During intraday trade today, the Pakistani rupee (PKR) plunged to nearly its all-time low against the US dollar as doubts about a crucial rescue from the International Monetary Fund (IMF) and the most recent downgrading from Moody’s undermined the fundamentals of the exchange rate.
The interbank rate lost Rs. 12 during the first two hours of intraday trading today, falling as low as Rs. 278 at 11 AM. It has lost Rs. 22 by 11:25 AM, crashing to $285.
After opening at 277, open market rates for the dollar reached highs of 288 to 290 across several currency counters. For the time being, money changers have halted the outflow of dollars, a trader briefly told ProPakistani today.

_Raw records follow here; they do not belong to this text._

/-- A report line, by its fields (R166). -/
inductive Report where
  | queued (seq : Byte) (count : Nat) (cause : CloseCause) (closeFrame : Frame)
  | claimed (seq : Byte) (low count : Nat) (showAt minOff lingerOff : Frame)
  | onAir (seq : Byte) (frame : Frame)
  | off (seq : Byte) (frame : Frame)
  | dropped (reason : DropReason) (seq : Option Byte)
  | revised (seq : Byte)
  | late (seq : Option Byte)
  | floor (state : FloorState) (holder : Option Nat)
  | takeLost
  | scriptEnd
  | busy
  | refused
  | status (fields : StatusFields)
  deriving DecidableEq, Repr

/-- The Report Unit's state (10). -/
structure ReportUnit where
  /-- Report queue, oldest first, at most 32; the line at its head is the one being sent. -/
  queue   : List Report
  flags   : Flags
  /-- The bytes of the line last sent whole on the text port. -/
  portOut : List Byte
  deriving DecidableEq, Repr

/-! ### The station -/

/-- A TS-6 station, and the commands waiting for it. -/
structure State where
  /-- Commands not yet taken, the next one first. -/
  pending : List Instr
  /-- The strap pins as read at power-on (R160). -/
  straps  : StrapPins
  ref     : RefUnit
  text    : BlockBuilder
  script  : ScriptStore
  timer   : CueTimer
  /-- Claim List, in claim order, at most 4 (R70). -/
  claims  : List Claim
  /-- Row Map, by cues, the earlier show first (R91). -/
  map     : List Cue
  floor   : Floor
  pacing  : PacingSet
  item    : ItemState
  line    : LineUnit
  station : StationUnit
  report  : ReportUnit
  /-- MODEL's own: how many times the open order of R88 has been met. -/
  openOrders : Nat
  deriving DecidableEq, Repr

/-! ### Updates of one unit -/

def State.modRef (s : State) (f : RefUnit → RefUnit) : State := { s with ref := f s.ref }
def State.modText (s : State) (f : BlockBuilder → BlockBuilder) : State := { s with text := f s.text }
def State.modScript (s : State) (f : ScriptStore → ScriptStore) : State := { s with script := f s.script }
def State.modTimer (s : State) (f : CueTimer → CueTimer) : State := { s with timer := f s.timer }
def State.setClaims (s : State) (l : List Claim) : State := { s with claims := l }
def State.setMap (s : State) (l : List Cue) : State := { s with map := l }
def State.modFloor (s : State) (f : Floor → Floor) : State := { s with floor := f s.floor }
def State.modPacing (s : State) (f : PacingSet → PacingSet) : State := { s with pacing := f s.pacing }
def State.modItem (s : State) (f : ItemState → ItemState) : State := { s with item := f s.item }
def State.modLine (s : State) (f : LineUnit → LineUnit) : State := { s with line := f s.line }
def State.modStation (s : State) (f : StationUnit → StationUnit) : State := { s with station := f s.station }
def State.modReport (s : State) (f : ReportUnit → ReportUnit) : State := { s with report := f s.report }

/-! ### Reset -/

/-- No sticky flag set (R168). -/
def Flags.clear : Flags where
  refLost := false
  timeStep := false
  textError := false
  paramClamped := false
  queueOverflow := false
  staleDrop := false
  mapFull := false
  lineFault := false
  configMismatch := false
  reportLost := false
  scriptFull := false

/-- The defaults of the parameter table (8.1, R134). -/
def Params.defaults : Params Nat where
  r := 140
  dmin := 40
  dmax := 150
  dlin := 250
  g := 2
  pi := 50
  y := 75
  t := 100
  h := 20
  k := 4
  lmax := 375
  placement := 0

/-- A pending set that holds nothing (R134). -/
def Params.nothing : Params (Option Nat) where
  r := none
  dmin := none
  dmax := none
  dlin := none
  g := none
  pi := none
  y := none
  t := none
  h := none
  k := none
  lmax := none
  placement := none

/-- No text. -/
def Text.empty : Text := { rows := [], speaker := false }

/-- A Peer Table entry at power-on (R159). -/
def Peer.unheardOf : Peer := { presence := .unknown, unheard := 0, floor := none, status := none }

/-- Every strap left open (11.4): station 16, 30 frames per second, 3 rows of 42 characters, FOLLOWING, auto-take on. -/
def allStrapsOpen : StrapPins where
  station := 15
  rate := true
  rows := true
  width := 15
  follow := true
  auto := true

/-- The station right after power-on (R16, R37, R47, R69, R89, R107, R127, R134, R142, R159, R161, R165, R168), with every
strap open and moments counted from power-on (log entry 1). -/
def State.reset : State where
  pending := []
  straps := allStrapsOpen
  ref := { n := 0, refInstant := 0, setByPulse := false, goodPulses := 0, pendingLoad := none, tcSilence := 10,
           peerSilence := 90, sourceSeen := false, status := .drifting, guardOpen := false }
  text := { word := [], wordArrival := none, openText := .empty, arrival := none, speakerMark := false, idleCount := 0,
            nextSeq := 0, queue := [] }
  script := { load := .notLoading, stored := [], loadText := .empty, loadWord := [], loadMark := false, storedChars := 0,
              pointer := 1, loop := false }
  timer := { pace := .normal, hold := false }
  claims := []
  map := []
  floor := { state := .idle, holder := none, successor := none, yieldCount := 0, yieldOwed := false, bidCount := 0,
             bidRunning := false, takeEchoed := false, parkOwed := false, reportDue := false }
  pacing := { active := .defaults, pending := .nothing, holding := false, command := none }
  item := { number := 0, lastBoundary := none, own := .none }
  line := { idle := false, idlePoint := 0, lastSender := 16, queue := [], waiting := [], phase := 0, mismatch := 0,
            peers := List.replicate 15 Peer.unheardOf ++
              [{ presence := .present, unheard := 0, floor := none, status := none }],
            receiving := none }
  station := { mode := .joining, joinCount := 0, parkRemembered := false, resetCount := 0 }
  report := { queue := [], flags := .clear, portOut := [] }
  openOrders := 0

end Sys2Proof.Machine
end

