-- ==== Sys2Proof/Safety.lean ====
section
/-! DEFINITION. What the manual promises of every state of a station, in the terms the statements use. -/

namespace Sys2Proof.Machine

/-! ### Text (R21) -/

/-- A text laid in rows of a given width (R21): one or two rows, each of 1 to W characters, no empty word, and a word in the last
row. -/
def Text.Laid (width : Nat) (t : Text) : Prop :=
  (t.rows.length = 1 ∨ t.rows.length = 2) ∧ (∀ r ∈ t.rows, ∀ w ∈ r, w ≠ []) ∧
  (∀ l ∈ t.lines, 1 ≤ l.length ∧ l.length ≤ width) ∧ t.rows.getLast? ≠ some []

/-- No text, or one that is laid. -/
def Text.LaidOrNone (width : Nat) (t : Text) : Prop := t.rows = [] ∨ t.Laid width

/-- The text that a started REVISE was read from is laid. -/
def QPacket.SentLaid (width : Nat) (q : QPacket) : Prop :=
  match q.sent with
  | some { packet := .revise _, text := t } => t.Laid width
  | _ => True

/-- The law of R21: every block in the Compose Buffer, the Block Queue, the Script Store and the Claim List has one or two rows of
1 to W characters, and so has every revision; no word in formation is longer than W (R19). -/
def TextOk (s : State) : Prop :=
  s.text.word.length ≤ s.rowWidth ∧ s.text.openText.LaidOrNone s.rowWidth ∧
  (∀ b ∈ s.text.queue, b.text.Laid s.rowWidth) ∧
  s.script.loadWord.length ≤ s.rowWidth ∧ s.script.loadText.LaidOrNone s.rowWidth ∧
  (∀ t ∈ s.script.stored, t.Laid s.rowWidth) ∧
  (∀ c ∈ s.claims, c.text.Laid s.rowWidth ∧ ∀ t ∈ c.revision, t.Laid s.rowWidth) ∧
  (∀ q ∈ s.line.queue ++ s.line.waiting, q.SentLaid s.rowWidth)

/-- The Script Store's count of blocks: the stored ones, and one while the loading block is non-empty (R41). -/
def ScriptStore.blockCount (u : ScriptStore) : Nat := u.stored.length + (if u.loadText.rows = [] then 0 else 1)

/-- The Script Store keeps its limits and its count of characters (03, R39, R41, R43). -/
def ScriptOk (s : State) : Prop :=
  (∀ t ∈ s.script.stored, t.Laid s.rowWidth) ∧ s.script.loadText.LaidOrNone s.rowWidth ∧
  s.script.storedChars = (s.script.stored.map Text.count).sum + s.script.loadText.count ∧
  s.script.storedChars ≤ storeCharacters ∧ s.script.blockCount ≤ storeBlocks ∧
  1 ≤ s.script.pointer ∧ s.script.pointer ≤ s.script.stored.length + 1 ∧
  (s.script.load ≠ .notLoading → s.script.pointer = 1)

/-! ### The Pacing Set (8.1, R131) -/

/-- Every value in its effective range: the fixed range and the four cross-limits. -/
def Params.Legal (v : Params Nat) : Prop :=
  (∀ p : Param, p.range.1 ≤ v.get p ∧ v.get p ≤ p.range.2) ∧
  v.dmin ≤ v.dmax ∧ v.dmax ≤ v.dlin ∧ v.t ≤ v.lmax ∧ v.h < v.t

/-- The active set is legal, and every pending value is in its fixed range (R128, R130, R131). -/
def PacingOk (s : State) : Prop :=
  s.pacing.active.Legal ∧ ∀ (p : Param) (x : Nat), s.pacing.pending.get p = some x → p.range.1 ≤ x ∧ x ≤ p.range.2

/-! ### The floor (R108, R124) -/

/-- The floor state and the view agree, the pending successor is never the holder, only an ACTIVE station is other than IDLE, and
only a YIELDING station owes a yield (R108, R109, R120, R162). -/
def FloorOk (s : State) : Prop :=
  (s.onFloor = true ↔ s.floor.holder = some s.own) ∧ (∀ q ∈ s.floor.successor, s.floor.holder ≠ some q) ∧
  (s.station.mode ≠ .active → s.floor.state = .idle) ∧ (s.floor.yieldOwed = true → s.floor.state = .yielding)

/-! ### Capacities (R30, R70, R154, R165) -/

/-- No queue or list holds more than the manual lets it: 16 blocks, 32 report lines, 8 packets with one in transmission and one
STATE, 4 claims with 2 not on air; no waiting request has started, the Peer Table has its 16 entries, and the last sender heard is a
station number. -/
def CapacityOk (s : State) : Prop :=
  s.text.queue.length ≤ blockCapacity ∧ s.report.queue.length ≤ reportCapacity ∧
  s.line.queue.length ≤ transmitCapacity ∧ (s.line.queue.filter QPacket.started).length ≤ 1 ∧ (∀ q ∈ s.line.waiting, q.sent = none) ∧
  ((s.line.queue ++ s.line.waiting).filter fun q => q.kind.isState).length ≤ 1 ∧
  s.claims.length ≤ 4 ∧ notOnAir s.claims ≤ 2 ∧ s.line.peers.length = 16 ∧ s.line.lastSender ≤ 16

/-! ### The Row Map (R91, R96, R98, R104) -/

/-- The Row Map between two acts: no cue has ended (R96, R104), no identity is held twice (R91), every cue stands on display rows
of the station, no row holds more than 8 entries (R104), and no two cues conflict (R98). -/
def MapOk (s : State) : Prop :=
  (∀ c ∈ s.map, cueEnded s c = false) ∧ s.map.Pairwise (fun a b => a.same b = false) ∧
  (∀ c ∈ s.map, spanInside s c.low c.count = true ∧ (c.count = 1 ∨ c.count = 2)) ∧
  (∀ row : Nat, (rowEntries s row).length ≤ rowCapacity) ∧
  s.map.Pairwise (fun a b => conflicts s.day a b = false)

/-! ### Work left undone -/

/-- Nothing that the manual has done "at once" or "in the same act" is left to do: an attempt (R50), an auto-take bid (R117), a park
owed (R124), the end of RESETTING (R163), a FLOOR report (R125), the entry of a waiting request (R154), the owing of a yield and
its YIELD (R120). -/
def Settled (s : State) : Prop :=
  attemptDue s = false ∧ autoTakeDue s = false ∧ parkDue s = false ∧ drained s = false ∧ s.floor.reportDue = false ∧
  (s.line.waiting = [] ∨ classPlaces ≤ s.line.queue.length) ∧
  (s.floor.state = .yielding → s.floor.yieldOwed = true ∨ nothingLeft s = false) ∧
  (s.floor.yieldOwed = true → hasPacket PacketKind.isYield s = true)

/-! ### Moments the statements speak of -/

/-- The text port is taken, no PACE command is open and no script is loading: text goes to the Block Builder (R17, R37, R129). -/
def TextReady (s : State) : Prop :=
  s.station.mode ≠ .resetting ∧ s.pacing.command = none ∧ s.script.load = .notLoading

/-- A valid packet from a peer that fits the station's configuration (R144, R145, R147). -/
def Delivered (p : Nat) (k : Packet) (s : State) : Prop :=
  packetValid p k = true ∧ p ≠ s.own ∧ packetFits s k = true

/-- The station with a valid packet from peer `p` received: the reception has ended, `p` is the last sender heard and is PRESENT with
its count at 0 (R146). -/
def State.hearing (p : Nat) (s : State) : State :=
  { s with line := { s.line with
      receiving := none, lastSender := p,
      peers := s.line.peers.set (p - 1)
        { s.line.peers.getD (p - 1) Peer.unheardOf with presence := .present, unheard := 0 } } }

/-- A sticky flag set (R168). -/
def State.flagged (f : Sticky) (s : State) : State :=
  { s with report := { s.report with flags := s.report.flags.raise f } }

end Sys2Proof.Machine
end

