/-! ### Frame Time -/

/-- R2: the distance from `a` to `b` is `b - a` modulo D, in −D/2..D/2−1. -/
def Obligations.DistanceIsSigned : Prop :=
  ∀ day a b : Nat, 0 < day → day % 2 = 0 →
    -(day : Int) / 2 ≤ frameDist day a b ∧ frameDist day a b ≤ (day : Int) / 2 - 1 ∧
    ((day : Int) ∣ frameDist day a b - ((b : Int) - (a : Int)))

/-- R4, R5, R6: a pulse half a period or more after the reference instant makes a boundary and sets the instant; in tolerance
it raises the good-pulse count, to at most 8, and out of tolerance it zeroes it. An earlier pulse moves the instant,
zeroes the count and closes an open guard window, and nothing else changes. The flywheel makes a boundary 1.02P after the
instant, which moves on by exactly one period; the count becomes 0 and REF_LOST is flagged. -/
def Obligations.PulsesMakeBoundaries : Prop :=
  (∀ (t : Moment) (s : State), s.period ≤ 2 * (t - s.ref.refInstant) →
    exec (.referencePulse t) s = .next (boundary t { s with ref := { s.ref with
      refInstant := t, setByPulse := true,
      goodPulses :=
        if s.ref.setByPulse = true ∧ 98 * s.period ≤ 100 * (t - s.ref.refInstant) ∧
            100 * (t - s.ref.refInstant) ≤ 102 * s.period then min 8 (s.ref.goodPulses + 1) else 0 } })) ∧
  (∀ (t : Moment) (s : State), 2 * (t - s.ref.refInstant) < s.period →
    exec (.referencePulse t) s = .next { s with ref := { s.ref with
      refInstant := t, setByPulse := true, goodPulses := 0, guardOpen := false } }) ∧
  (∀ s : State, exec .flywheelExpiry s = .next (boundary (s.ref.refInstant + 102 * s.period / 100)
    (State.flagged .refLost { s with ref := { s.ref with
      refInstant := s.ref.refInstant + s.period, setByPulse := false, goodPulses := 0 } })))

/-- R1, R3, R10, R11, R12, R14, R118, R119, R145, R148, R156, R157, R161, R163: what a boundary makes of the Reference Unit: n
counts on by one or takes the pending timecode load, which is a step when it is not the frame counted and flags TIME_STEP
when it is more than one away, the silence counts rise or start anew, and the time status follows them. The waits rise by
one: the yield count until the yield is owed, the bid count while it runs, the join and reset counts in their modes, the
STATE phase count, and the unheard count of every present peer; the mismatch count falls. The other blocks then act, in
the order of log entry 5. -/
def Obligations.BoundaryNumbersFrame : Prop :=
  ∀ (t : Moment) (s : State),
    let load := if s.straps.follow = true then none else s.ref.pendingLoad
    let tc := if load.isSome then 0 else min 10 (s.ref.tcSilence + 1)
    let peer := if s.ref.sourceSeen = true then s.ref.peerSilence else min (3 * s.fps) (s.ref.peerSilence + 1)
    let loaded := if load.isSome then TimeStatus.anchored else s.ref.status
    let kept :=
      if s.straps.follow = false ∧ 10 ≤ tc ∧ loaded = .anchored then
        (if peer < 3 * s.fps then TimeStatus.following else .drifting) else loaded
    let counted := (s.ref.n + 1) % s.day
    let step := decide (∃ f ∈ load, s.dist counted f ≠ 0)
    let begun := beginFrame t s
    let acted := stateDueAct (bidExpiryAct (builderBoundary (deadlineAct (silenceAll stationNumbers
      (staleWaiting (showAndExpire step begun))))))
    (boundary t s).ref = { s.ref with
      n := load.getD ((s.ref.n + 1) % s.day), pendingLoad := if load.isSome then none else s.ref.pendingLoad,
      tcSilence := tc, peerSilence := peer, sourceSeen := false, guardOpen := false,
      status := if 3 * s.fps ≤ peer ∧ kept = .following then .drifting else kept } ∧
    begun.floor = { s.floor with
      yieldCount := s.floor.yieldCount + (if s.floor.state = .yielding ∧ s.floor.yieldOwed = false then 1 else 0),
      bidCount := s.floor.bidCount + (if s.floor.state = .bidding ∧ s.floor.bidRunning = true then 1 else 0) } ∧
    begun.station = { s.station with
      joinCount := s.station.joinCount + (if s.station.mode = .joining then 1 else 0),
      resetCount := s.station.resetCount + (if s.station.mode = .resetting then 1 else 0) } ∧
    begun.line = { s.line with
      idlePoint := if s.ref.guardOpen = true ∧ s.line.idle = true then t else s.line.idlePoint,
      receiving := s.line.receiving.map fun k => k + 1, phase := s.line.phase + 1, mismatch := s.line.mismatch - 1,
      peers := begun.line.peers } ∧
    (∀ p, 1 ≤ p → peerEntry p begun =
      if (peerEntry p s).presence = .present ∧ p ≠ s.own then
        { peerEntry p s with unheard := (peerEntry p s).unheard + 1 } else peerEntry p s) ∧
    begun.report = (if ∃ f ∈ load, 1 < s.dist counted f ∨ s.dist counted f < -1 then
      (State.flagged .timeStep s).report else s.report) ∧
    begun.text = s.text ∧ begun.script = s.script ∧ begun.timer = s.timer ∧ begun.claims = s.claims ∧ begun.map = s.map ∧
    begun.pacing = s.pacing ∧ begun.item = s.item ∧
    boundary t s = finish (joinAct (resetCountAct { acted with timer := { acted.timer with hold := false } }))
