/-- The row width lies in 32..42 (R160). -/
theorem State.rowWidth_range : 32 ≤ s.rowWidth ∧ s.rowWidth ≤ 42 := by
  unfold State.rowWidth StrapPins.rowWidth; omega

/-- The number of display rows is 2 or 3 (R160). -/
theorem State.displayRows_eq : s.displayRows = 2 ∨ s.displayRows = 3 := by
  unfold State.displayRows StrapPins.displayRows; split <;> simp

end Sys2Proof.Machine
end

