-- ==== Sys2Proof/Tests/Slice0.lean ====
section
/-! SUPPORT. Small checks of the model: ill-formed operands refused, bytes decoded, worked figures of the manual, and states that meet
the hypotheses of the statements. -/

namespace Sys2Proof.Tests

open Sys2Proof Sys2Proof.Machine

/-! ### Small states -/

/-- A station right after power-on (number 16, F = 30, R = 3, W = 42) put in a mode and a floor state with a view. -/
def station (m : Mode) (f : FloorState) (h q : Option Nat) : State :=
  { State.reset with
    station := { State.reset.station with mode := m }
    floor := { State.reset.floor with state := f, holder := h, successor := q } }

/-- A station in ACTIVE that holds the floor. -/
def live : State := station .active .live (some 16) none

def word : TextWord := [0x48, 0x49]

def text : Text := { rows := [[word, word]], speaker := false }

def single : Text := { rows := [[word]], speaker := false }

def block (q : Byte) (t : Text) : Block :=
  { seq := q, text := t, arrival := 0, closeFrame := 0, cause := .finish, item := 0, source := .live }

def claim (q : Byte) (st : ClaimState) (at_ : Frame) (t : Text) : Claim :=
  { seq := q, low := 1, count := 1, showAt := at_, minOff := at_ + 40, lingerOff := at_ + 250, gap := 2, text := t,
    source := .live, item := 0, arrival := 0, closeFrame := 0, cause := .finish, state := st, revision := none,
    withdrawal := none, emptied := false }

def cue (owner : Nat) (q : Byte) (at_ : Frame) : Cue :=
  { owner := owner, seq := q, showAt := at_, minOff := at_ + 40, lingerOff := at_ + 250, offBound := at_ + 250, gap := 2,
    low := 1, count := 1 }

def cueBody (q : Byte) (at_ : Frame) : CueBody :=
  { seq := q, low := 1, count := 1, showAt := at_, minOff := at_ + 40, lingerOff := at_ + 250, gap := 2, item := 0,
    speaker := false, source := .live, rows := [[0x48, 0x49]] }

def stateBody (st : TimeStatus) (f : FloorState) : StateBody :=
  { status := st, rate := 30, displayRows := 3, width := 42, frame := 100, floor := f, holder := none, item := 7,
    claims := [{ seq := 1, low := 1, count := 1, showAt := 200, minOff := 240, offBound := 400 }] }

/-- The state with a packet at the head of its Transmit Queue, on an IDLE line. -/
def ready (k : PacketKind) (s : State) : State :=
  { s with line := { s.line with idle := true, queue := [.fresh k] } }

/-- The state with a packet in transmission. -/
def sending (k : PacketKind) (p : Packet) (t : Text) (s : State) : State :=
  { s with line := { s.line with queue := [{ QPacket.fresh k with sent := some { packet := p, text := t } }] } }

theorem defaults_legal : Params.defaults.Legal := ⟨by intro p; cases p <;> decide, by decide⟩

/-! ### Ill-formed operands are refused, one for each check -/

theorem test_wf_character : (Instr.character 0x1F).wellFormed = false ∧ (Instr.character 0x20).wellFormed = true := by decide
theorem test_wf_discarded : (Instr.discardedByte false 0x41).wellFormed = false ∧
    (Instr.discardedByte false 0x04).wellFormed = false ∧ (Instr.discardedByte false 0x06).wellFormed = true := by decide
theorem test_wf_peer : (Instr.peerSilent 17).wellFormed = false ∧ (Instr.peerSilent 16).wellFormed = true := by decide
theorem test_wf_sender : (Instr.plainTake 0).wellFormed = false ∧ (Instr.forcedTake 17).wellFormed = false := by decide
theorem test_wf_successor : (Instr.yieldPacket 1 (some 17)).wellFormed = false := by decide
theorem test_wf_frame : (Instr.cutPacket 1 0 16777216).wellFormed = false ∧
    (Instr.itemPacket 1 16777216 0).wellFormed = false := by decide
theorem test_wf_span : (Instr.cuePacket 1 { cueBody 1 9 with count := 3, rows := [[0x48], [0x48], [0x48]] }).wellFormed = false ∧
    (Instr.cuePacket 1 { cueBody 1 9 with low := 16 }).wellFormed = false := by decide
theorem test_wf_gap : (Instr.cuePacket 1 { cueBody 1 9 with gap := 4 }).wellFormed = false := by decide
theorem test_wf_rows : (Instr.revisePacket 1 { cueBody 1 9 with rows := [] }).wellFormed = false ∧
    (Instr.revisePacket 1 { cueBody 1 9 with rows := [[]] }).wellFormed = false := by decide
theorem test_wf_state : (Instr.statePacket 1 { stateBody .anchored .idle with holder := some 17 }).wellFormed = false ∧
    (Instr.statePacket 1 { stateBody .anchored .idle with
      claims := List.replicate 5 { seq := 1, low := 1, count := 1, showAt := 2, minOff := 3, offBound := 4 } }).wellFormed
      = false := by decide
theorem test_wf_timecode : (Instr.timecodeValue 100 0 0 0).wellFormed = false := by decide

Topline Securities CEO Muhammad Sohail noted that the IMF funding delay is causing anxiety in the currency market in response to the sharp depreciation of the PKR.
The impact of Moody’s most recent junk classification of Pakistan’s local and foreign currency issuer and senior unsecured debt ratings to Caa3 from Caa1 caused the Pakistani rupee (PKR) to decline by almost 7.2 percent against the dollar during intraday trade on Thursday, falling as low as 285 against the dollar.
Compared to the lows of 271-274 per US dollar last week, the domestic currency has plunged by about 6% on the open market, reaching a record low of 290 per US dollar. Since Monday of last week, the rupee has depreciated by more than 9.2 percent.
A H H Soomro, a free-lance analyst, stated, “I believe they’re seeking to raise SBP reserves and honour outstanding import payments. Thus, the cap-control may have been removed in favour of an exchange rate set by the market.
Since its record-breaking single-day plunge of Rs. 25 in the final week of January, the rupee has lost over Rs. 52 and has since steadily limited minor losses despite economic pressure. The PKR has lost Rs. 22 today, its worst decrease since the all-time low dip of Rs. 24.54 in January, according to exchange rate movements seen today.
The local currency will probably lose a lot of value as a result of the IMF charges, import problems, and credit rating downgrades. No one can forecast how low the currency may sink given the free-float model.